Wind and solar energy are vital parts of the modern energy grid, especially if we hope to combat climate change. Unfortunately, the sun doesn’t always shine and the wind doesn’t always blow. Both provide intermittent power, with California, for instance, seeing peak solar generation in the afternoon rather than in the evening, when demand spikes. Increasing our reliance on renewable energy requires storing power for days, weeks, or even months so that it’s available when needed. While most people instinctively think of batteries for energy storage, the cost of outfitting the power grid with enough lithium-ion batteries for days or weeks of reserve power during a cloudy, low-wind stretch is prohibitively expensive, especially on a global scale.
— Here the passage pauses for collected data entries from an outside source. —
-- ==== Sys2Proof/Machine/Power.lean ====
section
/-! DEFINITION. Supplies, clocks, reset, the start sequence and the power states (chapter 19, R521 to R538; R42, R52, R53,
R431, R435, R532). -/

namespace Sys2Proof.Machine

namespace Power

/-- The supplies' record changed. -/
def mod (f : Supply → Supply) (s : State) : State := { s with supply := f s.supply }

/-- The logic supply in mV: the higher of VLOGA and VLOGB (R521). -/
def logic (s : State) : Nat := max s.supply.vloga s.supply.vlogb

/-- An occurrence while the Audit runs. -/
def tell (c : Bool) (id : Nat) (s : State) : State := Audit.raiseIf (c && decide (2 ≤ s.power)) id s

/-- A threshold with hysteresis (Table 19-3): low from below `falling` until `rising`. -/
def low (was : Bool) (mv falling rising : Nat) : Bool := if was then decide (mv < rising) else decide (mv < falling)

/-! ### What outlives a start (R42, R53, R85, R500, R532) -/

/-- The entries that no start returns to its default beside those of the parameter store: the strongroom's, those that the
Ledger names persistent without a write, and the limp levels that AON filters. -/
def kept : List (Nat × Nat) :=
  [(0x1000, 8), (0x6800, 9), (0x7000, 0x0B), (0x7000, 0x0D), (0x7000, 0x0E), (0x7000, 0x0F), (0x7000, 0x13), (0x7600, 4), (0x7600, 5),
   (0x7C00, 1), (0x7C00, 5), (0x7C00, 0x0F), (0x7C00, 0x10), (0x7C00, 0x11), (0x7C00, 0x12)]
    ++ (List.range 32).map (fun j => (0x1181, 1 + j))
    ++ (List.range 16).flatMap fun t => [(0x7010 + t, 1), (0x7010 + t, 2), (0x7010 + t, 3)]

/-- A location of the parameter store that holds a CellOwner. -/
def ownerLoc (loc : Nat) : Bool := decide (0x400000 ≤ loc ∧ loc < 0x420000 ∧ loc % 256 = 1)

/-- The Ledger's values as a start finds them; `alarm` where AON has held WakeAlarm. DEDUCED: notes/assumptions/29.md. -/
def ledger (s : State) (alarm : Bool) : NatMap Nat :=
  (if alarm then (0x6804, 0x19) :: kept else kept).foldl
    (fun m p => Map.put (Ledger.dflt p.1 p.2) m (p.1 * 256 + p.2) (s.rd p.1 p.2)) (s.stored.filter fun p => !ownerLoc p.1)

/-- The module with every volatile value at its default and every output FLOAT, not running.
DESIGN CHOICE: notes/assumptions/14.md. -/
def halted (alarm : Bool) (s : State) : State :=
  let t : State :=
    { ca := s.ca, now := s.now, ticks := s.ticks, ledger := ledger s alarm, stored := s.stored, storedFns := s.storedFns,
      storedImages := s.storedImages, answer := s.answer, out := s.out, rng := s.rng, free := s.free, power := 0,
      access := { keys := s.access.keys, failures := s.access.failures, lockedTill := s.access.lockedTill },
      caps := if alarm then s.caps else [],
      tally := { latched := s.tally.latched, sleeping := s.tally.sleeping, wakeOut := s.tally.wakeOut },
      supervisor := { running := s.supervisor.running, runs := false, standbyReady := false, lastBeat := s.supervisor.lastBeat },
      update := s.update, supply := { s.supply with onBackup := false, sensorBad := false, mismatchAt := none, mismatchTold := false },
      pending := s.pending }
  (List.range 16).foldl (fun t b => t.modBank b fun r => { r with supplyMv := (s.bank b).supplyMv, bandAt := s.ticks, highAt := (s.bank b).highAt }) t

/-- No wake is latched. -/
def dropWake (s : State) : State := s.modTally fun t => { t with latched := none }

/-! ### Supplies (R521, R522, Table 19-3) -/

/-- The voltages and what follows from them; each source raises as its condition begins (Table 19-12). -/
def levels (ka a b : Nat) (s : State) : State :=
  let x := s.supply
  let l := max a b
  let s := mod (fun x => { x with
    ka := ka, vloga := a, vlogb := b, kaLow := low x.kaLow ka 4000 5000, aLow := low x.aLow a 5500 6000,
    bLow := low x.bLow b 5500 6000, logicLow := low x.logicLow l 7500 8000 }) s
  let y := s.supply
  let up := decide (4500 ≤ l)
  tell (y.logicLow && !x.logicLow) 0x1B02 (tell (up && y.bLow && !x.bLow) 0x1B01 (tell (up && y.aLow && !x.aLow) 0x1B00
    (tell (up && y.kaLow && !x.kaLow) 0x1B04 s)))

/-- KA and the logic supply are both absent: AON stops, and what it held is lost. -/
def aonLost (s : State) : State :=
  if s.supply.kaLow ∧ logic s < 4500 ∧ s.power < 2 then mod (fun x => { x with brownout := false }) ((dropWake (halted false s)).modTally fun t => { t with wakeOut := none })
  else s

/-- SUPPLY_THRESHOLD. -/
def threshold (pin : SupplyPin) (mv : Nat) (s : State) : State :=
  let x := s.supply
  aonLost (match pin with
    | .ka => levels mv x.vloga x.vlogb s
    | .vloga => levels x.ka mv x.vlogb s
    | .vlogb => levels x.ka x.vloga mv s)

/-- LOGIC_SUPPLY_LOST: outside Sleep everything stops and every cell floats; AON latches the loss while KA is present. -/
def logicLost (s : State) : State :=
  if 4500 ≤ logic s then s
  else if s.power < 2 then aonLost s
  else mod (fun x => { x with brownout := !x.kaLow }) (dropWake (halted false s))

/-- RESET_N_ASSERT: every cell floats, an entry in progress and a latched wake end; module time goes on. -/
def reset (s : State) : State :=
  mod (fun x => { x with reset := true }) (dropWake (halted (decide (s.power = 1)) s))

/-! ### The start sequence (R52, R53, R125, R435, R529) -/

/-- The supervisors, the engines' census and cycle counters, and the banks of a start. -/
def boot (cause : Nat) (s : State) : State :=
  let s := { s with
    power := 3,
    supervisor := { running := 0, runs := true, standbyReady := false, testing := [(1, s.ticks)], absentSince := some s.ticks,
                    lastBeat := s.ticks } }
  let s := Time.sourceWrite ((s.wr 0x1300 4 cause).wr 0x1300 3 s.now)
  let s := (List.range 32).foldl (fun s e => s.modEng e fun r => { r with
    cycleBase := s.ticks,
    census := { startTick := s.ticks, startTime := s.now, until_ := s.ticks + Perf.duration s e } }) s
  let s := (List.range 32).foldl (fun s e => Perf.tagStart e s) { s with pmem := s.storedImages }
  (List.range 16).foldl (fun s b =>
    let s := s.modBank b fun r => { r with beatAt := s.ticks, reached := decide (6500 ≤ r.supplyMv) }
    Protect.powerLoss b (Protect.supplyOff b s)) s

/-- The functions with a stored configuration in the order of the start: banks first (Table 19-6). -/
def startOrder (s : State) : List Fn :=
  [1, 2, 3, 4, 5, 6, 7, 8, 9, 10].flatMap fun c =>
    (s.storedFns.filter fun f => decide (f / 256 = c) && (s.ca || decide (c ≠ 10))).map fun f => ⟨c, f % 256⟩

/-- A function enters Active; a bank's cells take OFF at once. -/
def enter (f : Fn) (s : State) : State :=
  let s := Fns.standUp f s
  if f.cls = 1 then Cells.slot f.inst [] s else s

/-- A cell passes to its stored owner where that has entered Active in an Active bank; otherwise its stored value becomes 0
(R53). DESIGN CHOICE: notes/assumptions/30.md. -/
def owner (s : State) (p : Nat × Nat) : State :=
  let n := p.1 / 256 - 0x4000
  if s.active ⟨p.2 / 256, p.2 % 256⟩ ∧ s.active ⟨1, n / 32⟩ then s.wr (0x4000 + n) 1 p.2
  else { s with stored := Map.erase s.stored p.1 }

/-- Every stored owner takes its cells. -/
def owners (s : State) : State := (s.stored.filter fun p => ownerLoc p.1).foldl owner s

/-- What a start raises: a latched loss of the logic supply, supplies that are low, and a real-time clock that has stopped. -/
def told (s : State) : State :=
  let x := s.supply
  let s := mod (fun x => { x with brownout := false }) (tell x.brownout 0x1B03 s)
  tell (!x.rtcOk) 0x1B06 (tell x.logicLow 0x1B02 (tell x.bLow 0x1B01 (tell x.aLow 0x1B00 (tell x.kaLow 0x1B04 s))))

/-- The wake that ended Sleep: its record, the networks that sleep on, and WAKE (R433, R435). -/
def woken (w : Wakeup) (sleeping : Nat) (s : State) : State :=
  let rest := (List.range 8).foldl (fun a n => if bitOf sleeping n && !bitOf w.nets n then setBit a n true else a) 0
  Sleep.sendWake w.nets (Sleep.networks rest false (Sleep.latchRecord w s))

/-- POWER_UP_START: supplies rising, the release of RESET_N, or a wake latched in Sleep (R528, R529, R532).
DESIGN CHOICE: notes/assumptions/31.md. DESIGN CHOICE: notes/assumptions/143.md. -/
def start (ka a b : Nat) (s : State) : State :=
  if max a b < 6000 ∨ 2 ≤ s.power ∨ (s.power = 1 ∧ s.tally.latched.isNone) then s
  else
    let slept := decide (s.power = 1)
    let cause := if s.supply.reset then 1 else if slept then 4 else 0
    let w := s.tally.latched
    let sleeping := s.tally.sleeping
    let touches := if slept then s.access.touches else []
    let s := levels ka a b (mod (fun x => { x with reset := false }) (halted slept s))
    let s := boot cause { s with tally := { wakeOut := s.tally.wakeOut } }
    let s := owners ((startOrder s).foldl (fun s f => enter f s) s)
    let s := (told (Upd.powerUp s)).modAccess fun a => { a with touches := touches }
    match w with
    | some w => if slept then woken w sleeping s else s
    | none => s

/-! ### Power entries (R431, R532 to R534) -/

/-- POWER_ENTRY_COMPLETE: Standby or Sleep is reached, and a latched wake is served: in Sleep it acts on AON and waits for the
start, with the touches that AON has latched (R435, R442). A PowerStateRequest is answered by the sleep it asked for (R72). -/
def entered (s : State) : State :=
  match s.tally.entering with
  | none => s
  | some d =>
    let s := s.modTally fun t => { t with entering := none }
    let s := if 1 ≤ d ∧ s.tally.depth ≤ d then Sleep.answer .ok s else s
    if d = 2 then
      let t := Inputs.latchWake { (halted true s) with cells := s.cells }
      let touches := if s.tally.latched.isSome then s.access.touches else []
      let t := { t with cells := [], power := 1, access := { t.access with touches := touches } }
      if t.tally.latched.isSome then Sleep.aonWake t else t
    else
      let s := if d = 1 then { (s.inc 0x6805 5) with power := 2 } else s
      match s.tally.latched with
      | some w => Sleep.serve w true (dropWake s)
      | none => s

/-! ### Clocks (R526, R527) -/

/-- REF_CLOCK_LOSS. -/
def refLost (s : State) : State :=
  if s.supply.onBackup ∨ s.power < 2 then s
  else Audit.raise 0x1B05 ((mod (fun x => { x with onBackup := true }) s).wr 0x1200 3 3)

/-- REF_CLOCK_RETURN. -/
def refBack (s : State) : State :=
  if s.supply.onBackup then Time.sourceWrite (mod (fun x => { x with onBackup := false }) s) else s

/-- RTC_CLOCK_LOSS. DESIGN CHOICE: notes/assumptions/144.md. -/
def rtcLost (s : State) : State :=
  if s.supply.rtcOk then tell true 0x1B06 (mod (fun x => { x with rtcOk := false }) s) else s

/-! ### Boardnet and base plate (R197, R519, R536, R538) -/

/-- The mismatch condition of the boardnet mode (Table 19-9). -/
def mismatch (s : State) : Bool :=
  let l := ((List.range 16).map fun b => (s.bank b).supplyMv).filter (4500 ≤ ·)
  if s.volt24 then !l.isEmpty && l.all fun v => decide (8000 ≤ v ∧ v ≤ 16000) else l.any fun v => decide (18000 < v)

/-- The watch keeps the tick since which the condition holds. -/
def watch (s : State) : State :=
  let c := decide (2 ≤ s.power) && mismatch s
  mod (fun x => { x with
    mismatchAt := if c then some (x.mismatchAt.getD s.ticks) else none, mismatchTold := x.mismatchTold && c }) s

/-- BOARDNET_MISMATCH: the condition has held for its time. -/
def boardnet (s : State) : State :=
  if s.supply.mismatchAt.any (s.elapsed · (if s.volt24 then 5000000 else 500000)) && !s.supply.mismatchTold then
    Audit.raise 0x1B08 (mod (fun x => { x with mismatchTold := true }) s)
  else s

/-- The sensors disagree by more than 10 K, or one leaves its range (Table 19-12). -/
def plateBad (t0 t1 : Int) : Bool :=
  decide (100 < (t0 - t1).natAbs ∨ t0 < -400 ∨ 1500 < t0 ∨ t1 < -400 ∨ 1500 < t1)

/-- The sensors' readings in 0.1 °C: BasePlateTemperature holds the higher one, above 85 °C the Teller derates (R197, R519);
readings in order end the sensors' condition.
DEDUCED: notes/assumptions/67.md. -/
def plate (t0 t1 : Int) (s : State) : State :=
  let t := max t0 t1
  let hot := decide (850 < t)
  let s := ((s.wr 0x1301 6 (rawOf 16 t0)).wr 0x1301 7 (rawOf 16 t1)).wr 0x4A00 9 (rawOf 16 t)
  let s := Audit.raiseIf (hot && !s.teller.derating) 0x1108 s
  (mod (fun x => { x with sensorBad := x.sensorBad && plateBad t0 t1 }) s).modTeller fun x => { x with derating := hot }

/-- BASEPLATE_DERATE. -/
def derate (t0 t1 : Int) (s : State) : State := if s.power < 2 then s else plate t0 t1 s

/-- BASEPLATE_SENSOR: the sensors disagree or leave their range. -/
def sensor (t0 t1 : Int) (s : State) : State :=
  if s.power < 2 then s
  else
    let s := Audit.raiseIf (plateBad t0 t1 && !s.supply.sensorBad) 0x1B07 (plate t0 t1 s)
    mod (fun x => { x with sensorBad := plateBad t0 t1 }) s

end Power

end Sys2Proof.Machine
end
One of the few scalable solutions entails converting excess solar and wind energy into other fuels, such as hydrogen or ethanol. Unfortunately, current methods for doing so are inefficient or rely on rare and expensive electrocatalysts like platinum, limiting their practicality. Our goal with the Open Catalyst Project is to discover low-cost catalysts to drive these chemical reactions.
To achieve this, we are developing AI that will accurately predict atomic interactions dramatically faster than the compute-heavy simulations scientists rely on today. Calculations that take modern laboratories days could, with the help of AI, take seconds. This has ramifications outside catalysis, and will enable scientists to rapidly explore and iterate on other challenges that involve quantum mechanics.
Today, we are releasing the Open Catalyst 2020 (OC20) data set — the largest of its kind — to empower the broader scientific community to participate in this ongoing research and thus accelerate progress on this critical undertaking. We are also providing our baseline models on GitHub, and setting up leaderboards for the community to benchmark approaches against the state of the art and compare progress.
Discovering catalysts is an arduous process. Assuming catalysts are created from up to three of the 40 known metals, there are nearly 10,000 combinations of elements — but each combination must then be tested by adjusting the ratios or configurations of elements, at which point the possibilities expand into the billions.
Experimentalists might expect to try three or four possible catalyst compositions per year by hand using standard synthesis methods. Quantum mechanical simulation tools, such as density functional theory (DFT), provide insight into catalyst roadblocks and can be used to focus experimental efforts on the most promising candidates. A modern computational laboratory might now expect to run 40,000 simulations per year — but this is still not nearly enough given the scope of the problem.
Our goal is to enable researchers to screen billions of possible catalysts per year. Unfortunately, current tools render this near impossible. DFT uses quantum mechanics to simulate the movement of atoms in a given scenario, estimating the energy of a system and attempting to find the configuration with the lowest energy, or the “relaxed” state. This process is computationally complex and intensive, taking hours or even days per relaxation on high-end servers. DFT also scales poorly when you increase the number of atoms, with both longer computation times and an increased failure rate.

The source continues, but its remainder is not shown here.